▸ WORK REQUEST
Every line of the data is to be reproduced exactly.
EXERCISE MATERIALS: Begin
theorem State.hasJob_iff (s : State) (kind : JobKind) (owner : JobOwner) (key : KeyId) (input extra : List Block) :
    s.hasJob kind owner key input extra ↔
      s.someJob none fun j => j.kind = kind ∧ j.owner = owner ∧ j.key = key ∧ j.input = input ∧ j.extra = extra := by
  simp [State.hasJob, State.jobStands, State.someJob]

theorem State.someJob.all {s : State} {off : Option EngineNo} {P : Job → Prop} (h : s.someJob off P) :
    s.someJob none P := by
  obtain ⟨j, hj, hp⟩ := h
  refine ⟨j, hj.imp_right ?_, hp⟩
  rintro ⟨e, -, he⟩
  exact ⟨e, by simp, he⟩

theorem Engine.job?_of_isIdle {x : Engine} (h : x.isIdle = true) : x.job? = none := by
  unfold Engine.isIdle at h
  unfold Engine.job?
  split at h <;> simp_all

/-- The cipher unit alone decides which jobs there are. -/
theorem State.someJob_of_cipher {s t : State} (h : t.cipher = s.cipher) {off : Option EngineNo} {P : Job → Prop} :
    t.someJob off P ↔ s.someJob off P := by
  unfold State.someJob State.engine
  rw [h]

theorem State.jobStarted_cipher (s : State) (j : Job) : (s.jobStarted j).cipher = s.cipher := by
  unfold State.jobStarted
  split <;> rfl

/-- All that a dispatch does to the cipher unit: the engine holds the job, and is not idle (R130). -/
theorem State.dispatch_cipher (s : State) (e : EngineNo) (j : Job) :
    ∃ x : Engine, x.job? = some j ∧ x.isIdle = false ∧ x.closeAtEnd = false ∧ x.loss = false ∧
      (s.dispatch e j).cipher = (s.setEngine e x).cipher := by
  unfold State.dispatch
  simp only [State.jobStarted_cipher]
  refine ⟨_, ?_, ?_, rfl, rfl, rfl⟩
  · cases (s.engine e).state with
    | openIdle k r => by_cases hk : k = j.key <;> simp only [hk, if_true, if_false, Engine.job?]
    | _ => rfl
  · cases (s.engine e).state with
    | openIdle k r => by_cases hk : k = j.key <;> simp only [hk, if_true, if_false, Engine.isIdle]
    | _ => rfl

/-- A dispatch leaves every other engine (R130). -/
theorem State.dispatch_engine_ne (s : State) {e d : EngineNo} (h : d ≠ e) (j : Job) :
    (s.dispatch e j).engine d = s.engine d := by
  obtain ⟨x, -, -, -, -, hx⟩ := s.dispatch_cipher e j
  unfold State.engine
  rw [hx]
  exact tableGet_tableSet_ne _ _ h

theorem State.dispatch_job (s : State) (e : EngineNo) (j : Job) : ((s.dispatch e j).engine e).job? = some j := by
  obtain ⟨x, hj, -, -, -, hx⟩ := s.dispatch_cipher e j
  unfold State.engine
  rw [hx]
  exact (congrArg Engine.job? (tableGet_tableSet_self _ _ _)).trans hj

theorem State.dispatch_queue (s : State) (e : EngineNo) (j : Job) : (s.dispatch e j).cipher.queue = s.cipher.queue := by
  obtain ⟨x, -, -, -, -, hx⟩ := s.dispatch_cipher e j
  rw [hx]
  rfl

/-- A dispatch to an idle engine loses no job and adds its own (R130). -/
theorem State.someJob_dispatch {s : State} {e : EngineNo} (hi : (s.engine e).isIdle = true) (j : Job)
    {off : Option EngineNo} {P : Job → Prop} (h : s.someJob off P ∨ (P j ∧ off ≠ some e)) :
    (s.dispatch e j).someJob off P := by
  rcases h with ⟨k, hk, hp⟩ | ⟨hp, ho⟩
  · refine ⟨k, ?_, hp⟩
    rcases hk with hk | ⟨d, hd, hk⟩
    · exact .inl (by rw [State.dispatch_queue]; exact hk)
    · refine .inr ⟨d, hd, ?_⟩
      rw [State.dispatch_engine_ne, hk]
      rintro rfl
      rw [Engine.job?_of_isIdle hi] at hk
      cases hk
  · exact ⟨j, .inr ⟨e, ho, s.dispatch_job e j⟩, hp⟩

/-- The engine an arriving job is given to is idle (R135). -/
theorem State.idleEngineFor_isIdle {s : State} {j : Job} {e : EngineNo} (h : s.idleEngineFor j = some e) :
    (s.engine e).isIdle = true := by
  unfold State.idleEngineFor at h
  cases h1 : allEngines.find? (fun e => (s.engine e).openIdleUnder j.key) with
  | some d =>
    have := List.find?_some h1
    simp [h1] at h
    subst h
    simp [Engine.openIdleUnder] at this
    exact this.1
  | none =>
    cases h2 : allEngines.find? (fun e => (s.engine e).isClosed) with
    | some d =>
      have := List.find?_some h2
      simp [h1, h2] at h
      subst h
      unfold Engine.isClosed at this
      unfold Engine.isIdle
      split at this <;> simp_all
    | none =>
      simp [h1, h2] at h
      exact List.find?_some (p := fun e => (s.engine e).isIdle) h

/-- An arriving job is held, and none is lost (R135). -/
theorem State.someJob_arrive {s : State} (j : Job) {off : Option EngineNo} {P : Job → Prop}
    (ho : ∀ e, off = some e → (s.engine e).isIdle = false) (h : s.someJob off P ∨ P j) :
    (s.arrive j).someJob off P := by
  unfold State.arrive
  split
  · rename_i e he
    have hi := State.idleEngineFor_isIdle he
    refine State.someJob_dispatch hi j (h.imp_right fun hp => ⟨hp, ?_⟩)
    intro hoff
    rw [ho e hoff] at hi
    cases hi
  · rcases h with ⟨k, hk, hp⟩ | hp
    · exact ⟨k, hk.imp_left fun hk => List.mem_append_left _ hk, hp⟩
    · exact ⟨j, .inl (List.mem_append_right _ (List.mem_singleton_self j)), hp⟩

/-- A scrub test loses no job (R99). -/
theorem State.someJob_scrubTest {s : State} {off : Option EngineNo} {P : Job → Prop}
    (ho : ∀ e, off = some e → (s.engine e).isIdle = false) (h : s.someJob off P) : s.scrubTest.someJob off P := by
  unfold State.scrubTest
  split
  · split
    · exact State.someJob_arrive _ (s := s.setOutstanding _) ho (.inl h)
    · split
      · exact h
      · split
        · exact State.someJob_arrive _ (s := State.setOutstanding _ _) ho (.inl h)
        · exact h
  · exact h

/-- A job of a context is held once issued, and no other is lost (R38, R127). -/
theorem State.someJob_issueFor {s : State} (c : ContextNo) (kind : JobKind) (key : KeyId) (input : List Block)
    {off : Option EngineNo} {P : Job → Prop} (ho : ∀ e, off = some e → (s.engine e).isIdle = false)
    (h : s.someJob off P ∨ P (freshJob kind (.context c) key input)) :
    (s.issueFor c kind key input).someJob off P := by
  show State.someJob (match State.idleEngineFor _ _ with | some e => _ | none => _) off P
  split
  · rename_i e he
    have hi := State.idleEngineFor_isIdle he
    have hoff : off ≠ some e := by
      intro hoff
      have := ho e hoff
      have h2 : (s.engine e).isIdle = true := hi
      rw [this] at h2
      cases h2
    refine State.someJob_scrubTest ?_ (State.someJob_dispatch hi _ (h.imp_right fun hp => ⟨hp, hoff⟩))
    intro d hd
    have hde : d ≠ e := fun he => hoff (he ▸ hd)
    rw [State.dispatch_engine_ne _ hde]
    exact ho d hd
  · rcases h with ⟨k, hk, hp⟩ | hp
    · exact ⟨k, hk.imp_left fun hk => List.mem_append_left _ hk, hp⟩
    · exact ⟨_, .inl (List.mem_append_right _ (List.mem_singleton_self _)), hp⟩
EXERCISE MATERIALS: End
▸ EXPECTED ANSWER
theorem State.hasJob_iff (s : State) (kind : JobKind) (owner : JobOwner) (key : KeyId) (input extra : List Block) :
    s.hasJob kind owner key input extra ↔
      s.someJob none fun j => j.kind = kind ∧ j.owner = owner ∧ j.key = key ∧ j.input = input ∧ j.extra = extra := by
  simp [State.hasJob, State.jobStands, State.someJob]

theorem State.someJob.all {s : State} {off : Option EngineNo} {P : Job → Prop} (h : s.someJob off P) :
    s.someJob none P := by
  obtain ⟨j, hj, hp⟩ := h
  refine ⟨j, hj.imp_right ?_, hp⟩
  rintro ⟨e, -, he⟩
  exact ⟨e, by simp, he⟩

theorem Engine.job?_of_isIdle {x : Engine} (h : x.isIdle = true) : x.job? = none := by
  unfold Engine.isIdle at h
  unfold Engine.job?
  split at h <;> simp_all

/-- The cipher unit alone decides which jobs there are. -/
theorem State.someJob_of_cipher {s t : State} (h : t.cipher = s.cipher) {off : Option EngineNo} {P : Job → Prop} :
    t.someJob off P ↔ s.someJob off P := by
  unfold State.someJob State.engine
  rw [h]

theorem State.jobStarted_cipher (s : State) (j : Job) : (s.jobStarted j).cipher = s.cipher := by
  unfold State.jobStarted
  split <;> rfl

/-- All that a dispatch does to the cipher unit: the engine holds the job, and is not idle (R130). -/
theorem State.dispatch_cipher (s : State) (e : EngineNo) (j : Job) :
    ∃ x : Engine, x.job? = some j ∧ x.isIdle = false ∧ x.closeAtEnd = false ∧ x.loss = false ∧
      (s.dispatch e j).cipher = (s.setEngine e x).cipher := by
  unfold State.dispatch
  simp only [State.jobStarted_cipher]
  refine ⟨_, ?_, ?_, rfl, rfl, rfl⟩
  · cases (s.engine e).state with
    | openIdle k r => by_cases hk : k = j.key <;> simp only [hk, if_true, if_false, Engine.job?]
    | _ => rfl
  · cases (s.engine e).state with
    | openIdle k r => by_cases hk : k = j.key <;> simp only [hk, if_true, if_false, Engine.isIdle]
    | _ => rfl

/-- A dispatch leaves every other engine (R130). -/
theorem State.dispatch_engine_ne (s : State) {e d : EngineNo} (h : d ≠ e) (j : Job) :
    (s.dispatch e j).engine d = s.engine d := by
  obtain ⟨x, -, -, -, -, hx⟩ := s.dispatch_cipher e j
  unfold State.engine
  rw [hx]
  exact tableGet_tableSet_ne _ _ h

theorem State.dispatch_job (s : State) (e : EngineNo) (j : Job) : ((s.dispatch e j).engine e).job? = some j := by
  obtain ⟨x, hj, -, -, -, hx⟩ := s.dispatch_cipher e j
  unfold State.engine
  rw [hx]
  exact (congrArg Engine.job? (tableGet_tableSet_self _ _ _)).trans hj

theorem State.dispatch_queue (s : State) (e : EngineNo) (j : Job) : (s.dispatch e j).cipher.queue = s.cipher.queue := by
  obtain ⟨x, -, -, -, -, hx⟩ := s.dispatch_cipher e j
  rw [hx]
  rfl

/-- A dispatch to an idle engine loses no job and adds its own (R130). -/
theorem State.someJob_dispatch {s : State} {e : EngineNo} (hi : (s.engine e).isIdle = true) (j : Job)
    {off : Option EngineNo} {P : Job → Prop} (h : s.someJob off P ∨ (P j ∧ off ≠ some e)) :
    (s.dispatch e j).someJob off P := by
  rcases h with ⟨k, hk, hp⟩ | ⟨hp, ho⟩
  · refine ⟨k, ?_, hp⟩
    rcases hk with hk | ⟨d, hd, hk⟩
    · exact .inl (by rw [State.dispatch_queue]; exact hk)
    · refine .inr ⟨d, hd, ?_⟩
      rw [State.dispatch_engine_ne, hk]
      rintro rfl
      rw [Engine.job?_of_isIdle hi] at hk
      cases hk
  · exact ⟨j, .inr ⟨e, ho, s.dispatch_job e j⟩, hp⟩

/-- The engine an arriving job is given to is idle (R135). -/
theorem State.idleEngineFor_isIdle {s : State} {j : Job} {e : EngineNo} (h : s.idleEngineFor j = some e) :
    (s.engine e).isIdle = true := by
  unfold State.idleEngineFor at h
  cases h1 : allEngines.find? (fun e => (s.engine e).openIdleUnder j.key) with
  | some d =>
    have := List.find?_some h1
    simp [h1] at h
    subst h
    simp [Engine.openIdleUnder] at this
    exact this.1
  | none =>
    cases h2 : allEngines.find? (fun e => (s.engine e).isClosed) with
    | some d =>
      have := List.find?_some h2
      simp [h1, h2] at h
      subst h
      unfold Engine.isClosed at this
      unfold Engine.isIdle
      split at this <;> simp_all
    | none =>
      simp [h1, h2] at h
      exact List.find?_some (p := fun e => (s.engine e).isIdle) h

/-- An arriving job is held, and none is lost (R135). -/
theorem State.someJob_arrive {s : State} (j : Job) {off : Option EngineNo} {P : Job → Prop}
    (ho : ∀ e, off = some e → (s.engine e).isIdle = false) (h : s.someJob off P ∨ P j) :
    (s.arrive j).someJob off P := by
  unfold State.arrive
  split
  · rename_i e he
    have hi := State.idleEngineFor_isIdle he
    refine State.someJob_dispatch hi j (h.imp_right fun hp => ⟨hp, ?_⟩)
    intro hoff
    rw [ho e hoff] at hi
    cases hi
  · rcases h with ⟨k, hk, hp⟩ | hp
    · exact ⟨k, hk.imp_left fun hk => List.mem_append_left _ hk, hp⟩
    · exact ⟨j, .inl (List.mem_append_right _ (List.mem_singleton_self j)), hp⟩

/-- A scrub test loses no job (R99). -/
theorem State.someJob_scrubTest {s : State} {off : Option EngineNo} {P : Job → Prop}
    (ho : ∀ e, off = some e → (s.engine e).isIdle = false) (h : s.someJob off P) : s.scrubTest.someJob off P := by
  unfold State.scrubTest
  split
  · split
    · exact State.someJob_arrive _ (s := s.setOutstanding _) ho (.inl h)
    · split
      · exact h
      · split
        · exact State.someJob_arrive _ (s := State.setOutstanding _ _) ho (.inl h)
        · exact h
  · exact h

/-- A job of a context is held once issued, and no other is lost (R38, R127). -/
theorem State.someJob_issueFor {s : State} (c : ContextNo) (kind : JobKind) (key : KeyId) (input : List Block)
    {off : Option EngineNo} {P : Job → Prop} (ho : ∀ e, off = some e → (s.engine e).isIdle = false)
    (h : s.someJob off P ∨ P (freshJob kind (.context c) key input)) :
    (s.issueFor c kind key input).someJob off P := by
  show State.someJob (match State.idleEngineFor _ _ with | some e => _ | none => _) off P
  split
  · rename_i e he
    have hi := State.idleEngineFor_isIdle he
    have hoff : off ≠ some e := by
      intro hoff
      have := ho e hoff
      have h2 : (s.engine e).isIdle = true := hi
      rw [this] at h2
      cases h2
    refine State.someJob_scrubTest ?_ (State.someJob_dispatch hi _ (h.imp_right fun hp => ⟨hp, hoff⟩))
    intro d hd
    have hde : d ≠ e := fun he => hoff (he ▸ hd)
    rw [State.dispatch_engine_ne _ hde]
    exact ho d hd
  · rcases h with ⟨k, hk, hp⟩ | hp
    · exact ⟨k, hk.imp_left fun hk => List.mem_append_left _ hk, hp⟩
    · exact ⟨_, .inl (List.mem_append_right _ (List.mem_singleton_self _)), hp⟩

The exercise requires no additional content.